Yes, but what the data doesn't say is whether you'll like it there. All of the "cheap and weather" data isn't going to zero in on the location that will make you happy. That's the information relocating people seem to be hungry for and the magazines and books fail to address for a large segment of the retiring public.

How many times have you seen posts on City Data with people asking if they will fit in? Or how many times have you seen posts or know of people who were miserable after they moved because while their new house was affordable and they had a nice view they couldn't find things they wanted in the stores, they couldn't find the kind of restaurants they like, people who lived near them didn't share their interests so they were bored or unhappy, etc.?

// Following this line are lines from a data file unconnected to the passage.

/-! ### Mach.setInst -/

@[simp] theorem Mach.setInst_agenda (m : Mach) (c : CoreId) (x : Inst) : (m.setInst c x).agenda = m.agenda := rfl
@[simp] theorem Mach.setInst_timers (m : Mach) (c : CoreId) (x : Inst) : (m.setInst c x).timers = m.timers := rfl
@[simp] theorem Mach.setInst_cur (m : Mach) (c : CoreId) (x : Inst) : (m.setInst c x).cur = m.cur := rfl
@[simp] theorem Mach.setInst_agent (m : Mach) (c : CoreId) (x : Inst) : (m.setInst c x).agent = m.agent := rfl
@[simp] theorem Mach.setInst_saTurn (m : Mach) (c : CoreId) (x : Inst) : (m.setInst c x).saTurn = m.saTurn := rfl
@[simp] theorem Mach.setInst_tick (m : Mach) (c : CoreId) (x : Inst) : (m.setInst c x).tick = m.tick := rfl
@[simp] theorem Mach.setInst_cycle (m : Mach) (c : CoreId) (x : Inst) : (m.setInst c x).cycle = m.cycle := rfl
@[simp] theorem Mach.setInst_mem (m : Mach) (c : CoreId) (x : Inst) : (m.setInst c x).mem = m.mem := rfl
@[simp] theorem Mach.setInst_poison (m : Mach) (c : CoreId) (x : Inst) : (m.setInst c x).poison = m.poison := rfl
@[simp] theorem Mach.setInst_images (m : Mach) (c : CoreId) (x : Inst) : (m.setInst c x).images = m.images := rfl
@[simp] theorem Mach.setInst_ctxs (m : Mach) (c : CoreId) (x : Inst) : (m.setInst c x).ctxs = m.ctxs := rfl
@[simp] theorem Mach.setInst_fns (m : Mach) (c : CoreId) (x : Inst) : (m.setInst c x).fns = m.fns := rfl
@[simp] theorem Mach.setInst_queues (m : Mach) (c : CoreId) (x : Inst) : (m.setInst c x).queues = m.queues := rfl
@[simp] theorem Mach.setInst_launches (m : Mach) (c : CoreId) (x : Inst) : (m.setInst c x).launches = m.launches := rfl
@[simp] theorem Mach.setInst_nextLaunch (m : Mach) (c : CoreId) (x : Inst) : (m.setInst c x).nextLaunch = m.nextLaunch := rfl
@[simp] theorem Mach.setInst_rounds (m : Mach) (c : CoreId) (x : Inst) : (m.setInst c x).rounds = m.rounds := rfl
@[simp] theorem Mach.setInst_nextRound (m : Mach) (c : CoreId) (x : Inst) : (m.setInst c x).nextRound = m.nextRound := rfl
@[simp] theorem Mach.setInst_dies (m : Mach) (c : CoreId) (x : Inst) : (m.setInst c x).dies = m.dies := rfl
@[simp] theorem Mach.setInst_moves (m : Mach) (c : CoreId) (x : Inst) : (m.setInst c x).moves = m.moves := rfl
@[simp] theorem Mach.setInst_asids (m : Mach) (c : CoreId) (x : Inst) : (m.setInst c x).asids = m.asids := rfl
@[simp] theorem Mach.setInst_coefs (m : Mach) (c : CoreId) (x : Inst) : (m.setInst c x).coefs = m.coefs := rfl
@[simp] theorem Mach.setInst_pkg (m : Mach) (c : CoreId) (x : Inst) : (m.setInst c x).pkg = m.pkg := rfl
@[simp] theorem Mach.setInst_gw (m : Mach) (c : CoreId) (x : Inst) : (m.setInst c x).gw = m.gw := rfl
@[simp] theorem Mach.setInst_ucie (m : Mach) (c : CoreId) (x : Inst) : (m.setInst c x).ucie = m.ucie := rfl
@[simp] theorem Mach.setInst_wire (m : Mach) (c : CoreId) (x : Inst) : (m.setInst c x).wire = m.wire := rfl
@[simp] theorem Mach.setInst_unacked (m : Mach) (c : CoreId) (x : Inst) : (m.setInst c x).unacked = m.unacked := rfl
@[simp] theorem Mach.setInst_seqs (m : Mach) (c : CoreId) (x : Inst) : (m.setInst c x).seqs = m.seqs := rfl
@[simp] theorem Mach.setInst_consumed (m : Mach) (c : CoreId) (x : Inst) : (m.setInst c x).consumed = m.consumed := rfl
@[simp] theorem Mach.setInst_heldDel (m : Mach) (c : CoreId) (x : Inst) : (m.setInst c x).heldDel = m.heldDel := rfl
@[simp] theorem Mach.setInst_swRegs (m : Mach) (c : CoreId) (x : Inst) : (m.setInst c x).swRegs = m.swRegs := rfl
@[simp] theorem Mach.setInst_redSlots (m : Mach) (c : CoreId) (x : Inst) : (m.setInst c x).redSlots = m.redSlots := rfl
@[simp] theorem Mach.setInst_gathers (m : Mach) (c : CoreId) (x : Inst) : (m.setInst c x).gathers = m.gathers := rfl
@[simp] theorem Mach.setInst_relays (m : Mach) (c : CoreId) (x : Inst) : (m.setInst c x).relays = m.relays := rfl
@[simp] theorem Mach.setInst_redParts (m : Mach) (c : CoreId) (x : Inst) : (m.setInst c x).redParts = m.redParts := rfl
@[simp] theorem Mach.setInst_hostWrites (m : Mach) (c : CoreId) (x : Inst) : (m.setInst c x).hostWrites = m.hostWrites := rfl
@[simp] theorem Mach.setInst_exchs (m : Mach) (c : CoreId) (x : Inst) : (m.setInst c x).exchs = m.exchs := rfl
@[simp] theorem Mach.setInst_hbm (m : Mach) (c : CoreId) (x : Inst) : (m.setInst c x).hbm = m.hbm := rfl
@[simp] theorem Mach.setInst_health (m : Mach) (c : CoreId) (x : Inst) : (m.setInst c x).health = m.health := rfl
@[simp] theorem Mach.setInst_jtagPriv (m : Mach) (c : CoreId) (x : Inst) : (m.setInst c x).jtagPriv = m.jtagPriv := rfl
@[simp] theorem Mach.setInst_tap (m : Mach) (c : CoreId) (x : Inst) : (m.setInst c x).tap = m.tap := rfl
@[simp] theorem Mach.setInst_irqs (m : Mach) (c : CoreId) (x : Inst) : (m.setInst c x).irqs = m.irqs := rfl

Let's say you liked hunting and fishing, going to football games, riding your ATV. Your wife likes scrapbooking, fishing, singing in the church choir. You both enjoy going to "all you can eat" buffets, going to the movies, your two longtime family dogs and volunteering at the annual town fair. You help with the set-up. Your wife mans a booth. You're a fireman. Your wife is a nurse.

So, you are getting ready to retire and move because now that you both will no longer be tied to your jobs and your kids are grown and out of the house, you can move. You move to a highly touted retirement location that is also affordable, pretty and has nice weather and when you get there find that there is a big lake but there are no fishing clubs in town and fishing is restricted to a particular area of the lake, there are large wooded areas but hunting is looked down upon, the church has no choir, there are just as many rules and regulations pertaining to your dogs as there are to hunting and fishing and ATVs. There's a craft store but it has limited supplies of the items your wife needs for scrapbooking and there are no scrapbooking groups in town that she could join. There's an annual town fair but it is controlled by a business or an upper crusty group of people who hire people to do the set-up and booth work, your services not wanted/needed. There are a slew of restaurants but no buffets and the nearest bowling alley is 4 towns away. BUT, your house is affordable, the weather is nice, the cost of living is decent and it made some publication's or website's Top 10 List. Do you think you will be happy?

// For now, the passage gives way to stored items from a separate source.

theorem debugs_of {s : State} {c : CoreId} (h : ((s.mach.fn 0).suspendOf = none ∧ ∀ g, g ≠ 0 → (s.mach.fn g).suspendOf = none ∧ (s.mach.fn g).dbgBusy = false)
    ∧ s.mach.dbgInst 0 = some (s.mach.inst c) ∧ s.mach.coreOf (s.mach.inst c).id.uid = some c) : Debugs s 0 (some c) (s.mach.inst c) :=
  ⟨may_of h.1, h.2.1, h.2.2, rfl⟩

theorem saved_of {s : State} {i : Inst} (h : ((s.mach.fn 0).suspendOf = none ∧ ∀ g, g ≠ 0 → (s.mach.fn g).suspendOf = none ∧ (s.mach.fn g).dbgBusy = false)
    ∧ s.mach.dbgInst 0 = some i ∧ s.mach.coreOf i.id.uid = none ∧ ∀ g ∈ s.mach.images, g.inst.id.uid = i.id.uid → g.inst = i) : Debugs s 0 none i :=
  ⟨may_of h.1, h.2.1, h.2.2.1, h.2.2.2⟩

def stopped (i : Inst) : Inst := { i with dbg := { i.dbg with stopped := true } }
def committing (i : Inst) : Inst := { stopped i with m := { i.m with active := some ⟨{}, 1, 0, none, 0⟩ } }
def stepping (i : Inst) : Inst := { i with dbg := { i.dbg with stepping := some .V } }
def stopping (i : Inst) : Inst := { i with dbg := { i.dbg with stopReq := true } }

/-- An instance that runs, that is stopped with and without a commit, that stops, that steps and that is saved; elements
that are and that are not there; and a block that names no instance. -/
theorem wit_DebugCommands :
    let run := debugged id 0 0
    let stop := debugged stopped 0x108 76
    let halt := debugged stopping 0 0
    let step := debugged stepping 0 0
    let acc := debugged committing 6 0
    let away := savedDebug id 0 0
    let nobody := { run with mach := run.mach.setFn 0 { run.mach.fn 0 with dbgInst := 77 } }
    Debugs run 0 (some 0) (inst run) ∧ (inst run).dbg.stopped = false ∧ ((run.mach.fn 0).dbgArg).toNat = 0 ∧ Debugs (debugged stopped 3 0) 0 (some 0) (inst (debugged stopped 3 0))
    ∧ (Debugs (debugged stopped 4 0) 0 (some 0) (inst (debugged stopped 4 0)) ∧ 4 ≤ (4 : W64).toNat)
    ∧ (Debugs away 0 none (inst run) ∧ ((away.mach.fn 0).dbgArg).toNat = 0)
    ∧ Debugs stop 0 (some 0) (inst stop) ∧ (inst stop).dbg.stopped = true ∧ (inst stop).m.active = none ∧ (inst stop).m.pending = none ∧ (3 : W64).toNat < 4
    ∧ elementOk (inst stop) 8 1 = true ∧ elementOk (inst stop) 0 32 = false ∧ elementOk (inst stop) 0 31 = true ∧ elementOk (inst stop) 7 8 = true
    ∧ (stop.mach.readElement (inst stop) 8 1).isSome = true ∧ ((inst stop).writeElement 8 1 76).isSome = true ∧ (inst stop).writeElement 8 1 77 = none ∧ 77 % 4 ≠ 0
    ∧ elementOk (inst stop) 1 0x7FF = true ∧ stop.mach.readElement (inst stop) 1 0x7FF = none
    ∧ Debugs acc 0 (some 0) (inst acc) ∧ elementOk (inst acc) 6 0 = true ∧ (inst acc).m.active ≠ none ∧ (inst acc).dbg.stopped = true
    ∧ (MayDebug nobody 0 ∧ nobody.mach.dbgInst 0 = none)
    ∧ (halt.mach.core 0).resident = true ∧ halt.mach.coreOf (inst halt).id.uid = some 0 ∧ Unlogged halt 0 ∧ (inst halt).dbg.stopReq = true
    ∧ (halt.mach.fn 0).dbgBusy = true ∧ halt.mach.dbgInst 0 = some (inst halt) ∧ (inst step).dbg.stepping ≠ none ∧ Unlogged step 0
    ∧ (inst run).dbg.stopReq = false ∧ (inst run).dbg.stepping = none ∧ (run.mach.core 1).resident = false := by
  refine ⟨debugs_of ?_, ?_, ?_, debugs_of ?_, ⟨debugs_of ?_, ?_⟩, ⟨saved_of ?_, ?_⟩, debugs_of ?_, ?_, ?_, ?_, ?_, ?_, ?_, ?_, ?_, ?_, ?_, ?_, ?_, ?_, ?_,
    debugs_of ?_, ?_, ?_, ?_, ⟨may_of ?_, ?_⟩, ?_, ?_, ?_, ?_, ?_, ?_, ?_, ?_, ?_, ?_, ?_⟩
  all_goals first | decide +kernel | (unfold Unlogged; decide +kernel)

/-- A watch of the widest range, a ring that is enabled, one out of the window and one that is off, and an instance that waits. -/
theorem wit_DebugSettings :
    let watch := debugged id 0x10000000000 (40 + 512)
    let ring := fun (base : W64) (d : W64) => let s := debugged id base d
      ({ s with mach := s.mach.setFn 0 { s.mach.fn 0 with winSpace := true, winBase := 0x1000 } } : State)
    let ok := fun (s : State) => let arg := (s.mach.fn 0).dbgArg.toNat; let d := (s.mach.fn 0).dbgData.toNat
      d / 2 ^ 17 % 8 = 0 ∧ (d.testBit 16 = true → d % 2 ^ 16 ≠ 0 ∧ arg % 4096 = 0 ∧ isHbm arg (4096 * (d % 2 ^ 16)) = true
        ∧ s.mach.inWindow 0 true arg (4096 * (d % 2 ^ 16)) = true)
    let waits := debugged (fun i => { i with s := { i.s with st := { i.s.st with wait := some ⟨.token .V, 3, .waitk 0⟩ } } }) 0 0
    let run := debugged id 0 0
    Debugs watch 0 (some 0) (inst watch) ∧ (40 + 512 < 2 ^ 10 ∧ 40 + 512 < 2 ^ 17) ∧ 3 ≤ (40 + 512) % 64 ∧ (40 + 512) % 64 ≤ 40 ∧ isCanon 0x10000000000 = true ∧ 0x10000000000 % 2 ^ ((40 + 512) % 64) = 0
    ∧ ok (ring 0x10000000 0x10010) ∧ ¬ok (ring 0x100F1000 0x10010) ∧ ok (ring 0 0) ∧ MayDebug (ring 0x10000000 0x10010) 0 ∧ (((ring 0 0).mach.ctx 0).st ≠ .free ∧ ((ring 0 0).mach.ctx 0).st ≠ .dead)
    ∧ (let gone := { ring 0 0 with mach := (ring 0 0).mach.modCtx 0 fun x => { x with st := .dead } }; MayDebug gone 0 ∧ (gone.mach.ctx 0).st = .dead)
    ∧ ¬(3 ≤ (2 : Nat)) ∧ ((run.mach.ctx 0).wl.on = false) ∧ 65 % 64 ≠ 0
    ∧ (1 : W64).toNat < 2 ∧ 2 ≤ (2 : W64).toNat ∧ Debugs waits 0 (some 0) (inst waits) ∧ waits.mach.residentOf 0 = [0] ∧ (inst waits).v.st.wait = none ∧ (inst waits).m.st.wait = none
    ∧ (inst waits).x.st.wait = none ∧ (inst waits).s.st.wait = some ⟨.token .V, 3, .waitk 0⟩ ∧ (inst run).s.st.wait = none
    ∧ (run.mach.fn 0).attArg.toNat % 64 = 0 ∧ run.mach.inWindow 0 (run.mach.fn 0).winSpace (run.mach.fn 0).attArg.toNat 1024 = true
    ∧ ({ run.pwr with meas := [5, 6, 7] } : Power).meas.length = 3 := by
  refine ⟨debugs_of ?_, ?_, ?_, ?_, ?_, ?_, ?_, ?_, ?_, may_of ?_, ?_, ⟨may_of ?_, ?_⟩, ?_, ?_, ?_, ?_, ?_, debugs_of ?_, ?_, ?_, ?_, ?_, ?_, ?_, ?_, ?_, ?_⟩
  all_goals decide +kernel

I'm just suggesting that if you want to be happy in retirement relocation, you need to put as much effort into researching your favorite activities and things you like to have, as you do into researching cheap, pretty and weather. The books and magazines are there for you on cost, beauty and weather but unless you are from the upper crust of society they're not going to give you much help with the things that will make you happy and most people, when they visit before moving, don't look into those things, either.

The best publication for finding out things about your potential new town is the local newspaper (online or subscribe) followed by the online yellow pages (what's in the town, how many of what's in the town and where you can call to ask specific questions).

The local newspaper will tell you a lot about the people in the town (do they sound like your kind of people from what they like to do/look like your kind of people in how they dress), local events/activities scheduled and reported on (are they the things you like to do, what clubs and organizations are in the town), town meetings (rules, regulations, issues of concern, town planning), the nature of the crime in the town not evident in the statistics. Read the local paper daily (or weekly if it's published weekly) before you make your decision if the town is right for you.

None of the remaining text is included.